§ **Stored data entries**
-- ==== Sys2Proof/Machine/Operands.lean ====
section
/-! DEFINITION. Every operand form: package offsets through the ADM masks (R61 to R74), message headers (R106, R114,
R127), opcodes and their form checks (R107, R108, R179 to R181, R191, R192), labels and classes (R152 to R154),
route-table fields (R365, R375). -/

namespace Sys2Proof.Machine

/-! ### Address decomposition -/

/-- Where a word lies: the fields of R64. -/
structure Loc where
  stack : Nat
  ch    : Nat
  pc    : Nat
  bg    : Nat
  bank  : Nat
  sid   : Nat
  row   : Nat
  col   : Nat
  deriving DecidableEq, Repr

/-- Width W of a part (R62). -/
def Part.width : Part → Nat
  | .ax8h16 | .ax8h12 => 40
  | .ax4h16 | .ax4h12 => 39
  | .ax2h16 | .ax2h12 => 38

/-- SID count of a part (R3). -/
def Part.sids (p : Part) : Nat := if p.dies = 16 then 4 else 3

/-- User capacity in bytes: backed offsets are below it (R62). -/
def Part.capacity (p : Part) : Nat := 2 ^ (p.width - 2) * p.sids

/-- Mask n of stack k's ADM page, live or staged (R71, R72). -/
def State.mask (s : State) (k : Nat) (staged : Bool) (n : Nat) : Nat :=
  let o := (if staged then 0x800 else 0x100) + 8 * n
  bits (s.raw k .adm 0 o) 31 10 * 2 ^ 10 + bits (s.raw k .adm 0 (o + 4)) 7 0 * 2 ^ 32

/-- XOR of the bits of a number, w bits wide (R65). -/
def parity (w n : Nat) : Nat := (List.range w).foldl (fun a i => a ^^^ ((n >>> i) % 2)) 0

/-- The 15 masks of a stack. -/
def State.masks (s : State) (k : Nat) (staged : Bool) : List Nat := (List.range 15).map (s.mask k staged)

/-- Decomposition of a package offset with a mask set (R64, R65). -/
def decompose (ms : List Nat) (o : Nat) : Loc :=
  let f := fun n => parity 40 (o &&& ms.getD n 0)
  { stack := f 12 + 2 * f 13 + 4 * f 14,
    ch := f 7 + 2 * f 8 + 4 * f 9 + 8 * f 10 + 16 * f 11,
    pc := f 6, bg := f 2 + 2 * f 3, bank := f 0 + 2 * f 1, sid := f 4 + 2 * f 5,
    row := bits o 26 12, col := bits o 9 5 }

/-- Decomposition with the live masks of stack k. -/
def State.locOf (s : State) (k o : Nat) : Loc := decompose (s.masks k false) o

/-- An offset that is backed (R62). -/
def State.backed (s : State) (o : Nat) : Bool := decide (o < s.part.capacity)

/-- Tile index within a stack: one row index in the four banks of a bank group (R66). -/
def Loc.tile (l : Loc) : Nat := ((((l.ch * 2 + l.pc) * 4 + l.bg) * 4 + l.sid) * 32768) + l.row

/-- Tiles per stack. -/
def tilesPerStack : Nat := 32 * 2 * 4 * 4 * 32768

/-- The offset bit positions F of R67. -/
def colsF (p : Part) : List Nat := [10, 11] ++ (List.range (p.width - 27)).map (· + 27)

/-- Masks that the part requires to be zero (R68). -/
def zeroMasks (p : Part) : List Nat := match p.stks with | 8 => [] | 4 => [14] | _ => [13, 14]

/-- Masks that R67 calls active. -/
def activeMasks (p : Part) : List Nat := pick 15 (fun n => !(zeroMasks p).contains n)

/-- One column of the procedure of R67: pivot search, swap and elimination. -/
def elimStep (rows : List Nat) (col : Nat) : Option (List Nat) :=
  match (List.range rows.length).find? (fun r => decide (col ≤ r) && bitAt (rows.getD r 0) col) with
  | none => none
  | some r =>
    let a := rows.getD r 0
    let sw := (rows.set r (rows.getD col 0)).set col a
    some ((List.range sw.length).map (fun q =>
      let x := sw.getD q 0
      if q ≠ col ∧ bitAt x col then x ^^^ a else x))

/-- The procedure of R67 over columns col to col + n − 1: the column without a pivot, or the reduced rows. -/
def elim : Nat → Nat → List Nat → Nat ⊕ List Nat
  | 0, _, rows => .inr rows
  | n + 1, col, rows =>
    match elimStep rows col with
    | none => .inl col
    | some rows' => elim n (col + 1) rows'

/-- A mask restricted to the columns F, packed into |F| bits (R67). -/
def packF (p : Part) (m : Nat) : Nat :=
  ((colsF p).zipIdx).foldl (fun a ci => a + (b2n (bitAt m ci.1) <<< ci.2)) 0

/-- Value of mask-formed bit n at a location. -/
def Loc.bit (l : Loc) (n : Nat) : Nat :=
  match n with
  | 0 => bits l.bank 0 0 | 1 => bits l.bank 1 1 | 2 => bits l.bg 0 0 | 3 => bits l.bg 1 1
  | 4 => bits l.sid 0 0 | 5 => bits l.sid 1 1 | 6 => l.pc
  | 7 => bits l.ch 0 0 | 8 => bits l.ch 1 1 | 9 => bits l.ch 2 2 | 10 => bits l.ch 3 3 | 11 => bits l.ch 4 4
  | 12 => bits l.stack 0 0 | 13 => bits l.stack 1 1 | _ => bits l.stack 2 2

/-- The package offset of a location: the inverse of the one-to-one map of R67, by the same elimination with the
location's bits as right-hand sides. -/
def State.offsetOf (s : State) (k : Nat) (l : Loc) : Nat :=
  let fixed := l.row * 2 ^ 12 + l.col * 2 ^ 5
  let cs := colsF s.part
  let rows := (activeMasks s.part).map (fun n =>
    let m := s.mask k false n
    packF s.part m + ((l.bit n ^^^ parity 40 (m &&& fixed)) <<< cs.length))
  match elim cs.length 0 rows with
  | .inl _ => fixed
  | .inr rs => fixed + ((cs.zipIdx).foldl (fun a ci => a + (bits (rs.getD ci.2 0) cs.length cs.length <<< ci.1)) 0)

/-- The location of bank b, column 0 of a tile of stack k. -/
def locOfTile (k t b c : Nat) : Loc :=
  let r := t / 32768
  { stack := k, row := t % 32768, sid := r % 4, bg := (r / 4) % 4, pc := (r / 16) % 2, ch := r / 32, bank := b, col := c }

/-- Package offset of the base of a tile of stack k. -/
def State.tileBase (s : State) (k t : Nat) : Nat := s.offsetOf k (locOfTile k t 0 0) / 4096 * 4096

§ **EXERCISE REQUIREMENTS**
Each entry, from start to finish, must be restated exactly.

§ **WRITTEN RESPONSE**
-- ==== Sys2Proof/Machine/Operands.lean ====
section
/-! DEFINITION. Every operand form: package offsets through the ADM masks (R61 to R74), message headers (R106, R114,
R127), opcodes and their form checks (R107, R108, R179 to R181, R191, R192), labels and classes (R152 to R154),
route-table fields (R365, R375). -/

namespace Sys2Proof.Machine

/-! ### Address decomposition -/

/-- Where a word lies: the fields of R64. -/
structure Loc where
  stack : Nat
  ch    : Nat
  pc    : Nat
  bg    : Nat
  bank  : Nat
  sid   : Nat
  row   : Nat
  col   : Nat
  deriving DecidableEq, Repr

/-- Width W of a part (R62). -/
def Part.width : Part → Nat
  | .ax8h16 | .ax8h12 => 40
  | .ax4h16 | .ax4h12 => 39
  | .ax2h16 | .ax2h12 => 38

/-- SID count of a part (R3). -/
def Part.sids (p : Part) : Nat := if p.dies = 16 then 4 else 3

/-- User capacity in bytes: backed offsets are below it (R62). -/
def Part.capacity (p : Part) : Nat := 2 ^ (p.width - 2) * p.sids

/-- Mask n of stack k's ADM page, live or staged (R71, R72). -/
def State.mask (s : State) (k : Nat) (staged : Bool) (n : Nat) : Nat :=
  let o := (if staged then 0x800 else 0x100) + 8 * n
  bits (s.raw k .adm 0 o) 31 10 * 2 ^ 10 + bits (s.raw k .adm 0 (o + 4)) 7 0 * 2 ^ 32

/-- XOR of the bits of a number, w bits wide (R65). -/
def parity (w n : Nat) : Nat := (List.range w).foldl (fun a i => a ^^^ ((n >>> i) % 2)) 0

/-- The 15 masks of a stack. -/
def State.masks (s : State) (k : Nat) (staged : Bool) : List Nat := (List.range 15).map (s.mask k staged)

/-- Decomposition of a package offset with a mask set (R64, R65). -/
def decompose (ms : List Nat) (o : Nat) : Loc :=
  let f := fun n => parity 40 (o &&& ms.getD n 0)
  { stack := f 12 + 2 * f 13 + 4 * f 14,
    ch := f 7 + 2 * f 8 + 4 * f 9 + 8 * f 10 + 16 * f 11,
    pc := f 6, bg := f 2 + 2 * f 3, bank := f 0 + 2 * f 1, sid := f 4 + 2 * f 5,
    row := bits o 26 12, col := bits o 9 5 }

/-- Decomposition with the live masks of stack k. -/
def State.locOf (s : State) (k o : Nat) : Loc := decompose (s.masks k false) o

/-- An offset that is backed (R62). -/
def State.backed (s : State) (o : Nat) : Bool := decide (o < s.part.capacity)

/-- Tile index within a stack: one row index in the four banks of a bank group (R66). -/
def Loc.tile (l : Loc) : Nat := ((((l.ch * 2 + l.pc) * 4 + l.bg) * 4 + l.sid) * 32768) + l.row

/-- Tiles per stack. -/
def tilesPerStack : Nat := 32 * 2 * 4 * 4 * 32768

/-- The offset bit positions F of R67. -/
def colsF (p : Part) : List Nat := [10, 11] ++ (List.range (p.width - 27)).map (· + 27)

/-- Masks that the part requires to be zero (R68). -/
def zeroMasks (p : Part) : List Nat := match p.stks with | 8 => [] | 4 => [14] | _ => [13, 14]

/-- Masks that R67 calls active. -/
def activeMasks (p : Part) : List Nat := pick 15 (fun n => !(zeroMasks p).contains n)

/-- One column of the procedure of R67: pivot search, swap and elimination. -/
def elimStep (rows : List Nat) (col : Nat) : Option (List Nat) :=
  match (List.range rows.length).find? (fun r => decide (col ≤ r) && bitAt (rows.getD r 0) col) with
  | none => none
  | some r =>
    let a := rows.getD r 0
    let sw := (rows.set r (rows.getD col 0)).set col a
    some ((List.range sw.length).map (fun q =>
      let x := sw.getD q 0
      if q ≠ col ∧ bitAt x col then x ^^^ a else x))

/-- The procedure of R67 over columns col to col + n − 1: the column without a pivot, or the reduced rows. -/
def elim : Nat → Nat → List Nat → Nat ⊕ List Nat
  | 0, _, rows => .inr rows
  | n + 1, col, rows =>
    match elimStep rows col with
    | none => .inl col
    | some rows' => elim n (col + 1) rows'

/-- A mask restricted to the columns F, packed into |F| bits (R67). -/
def packF (p : Part) (m : Nat) : Nat :=
  ((colsF p).zipIdx).foldl (fun a ci => a + (b2n (bitAt m ci.1) <<< ci.2)) 0

/-- Value of mask-formed bit n at a location. -/
def Loc.bit (l : Loc) (n : Nat) : Nat :=
  match n with
  | 0 => bits l.bank 0 0 | 1 => bits l.bank 1 1 | 2 => bits l.bg 0 0 | 3 => bits l.bg 1 1
  | 4 => bits l.sid 0 0 | 5 => bits l.sid 1 1 | 6 => l.pc
  | 7 => bits l.ch 0 0 | 8 => bits l.ch 1 1 | 9 => bits l.ch 2 2 | 10 => bits l.ch 3 3 | 11 => bits l.ch 4 4
  | 12 => bits l.stack 0 0 | 13 => bits l.stack 1 1 | _ => bits l.stack 2 2

/-- The package offset of a location: the inverse of the one-to-one map of R67, by the same elimination with the
location's bits as right-hand sides. -/
def State.offsetOf (s : State) (k : Nat) (l : Loc) : Nat :=
  let fixed := l.row * 2 ^ 12 + l.col * 2 ^ 5
  let cs := colsF s.part
  let rows := (activeMasks s.part).map (fun n =>
    let m := s.mask k false n
    packF s.part m + ((l.bit n ^^^ parity 40 (m &&& fixed)) <<< cs.length))
  match elim cs.length 0 rows with
  | .inl _ => fixed
  | .inr rs => fixed + ((cs.zipIdx).foldl (fun a ci => a + (bits (rs.getD ci.2 0) cs.length cs.length <<< ci.1)) 0)

/-- The location of bank b, column 0 of a tile of stack k. -/
def locOfTile (k t b c : Nat) : Loc :=
  let r := t / 32768
  { stack := k, row := t % 32768, sid := r % 4, bg := (r / 4) % 4, pc := (r / 16) % 2, ch := r / 32, bank := b, col := c }

/-- Package offset of the base of a tile of stack k. -/
def State.tileBase (s : State) (k t : Nat) : Nat := s.offsetOf k (locOfTile k t 0 0) / 4096 * 4096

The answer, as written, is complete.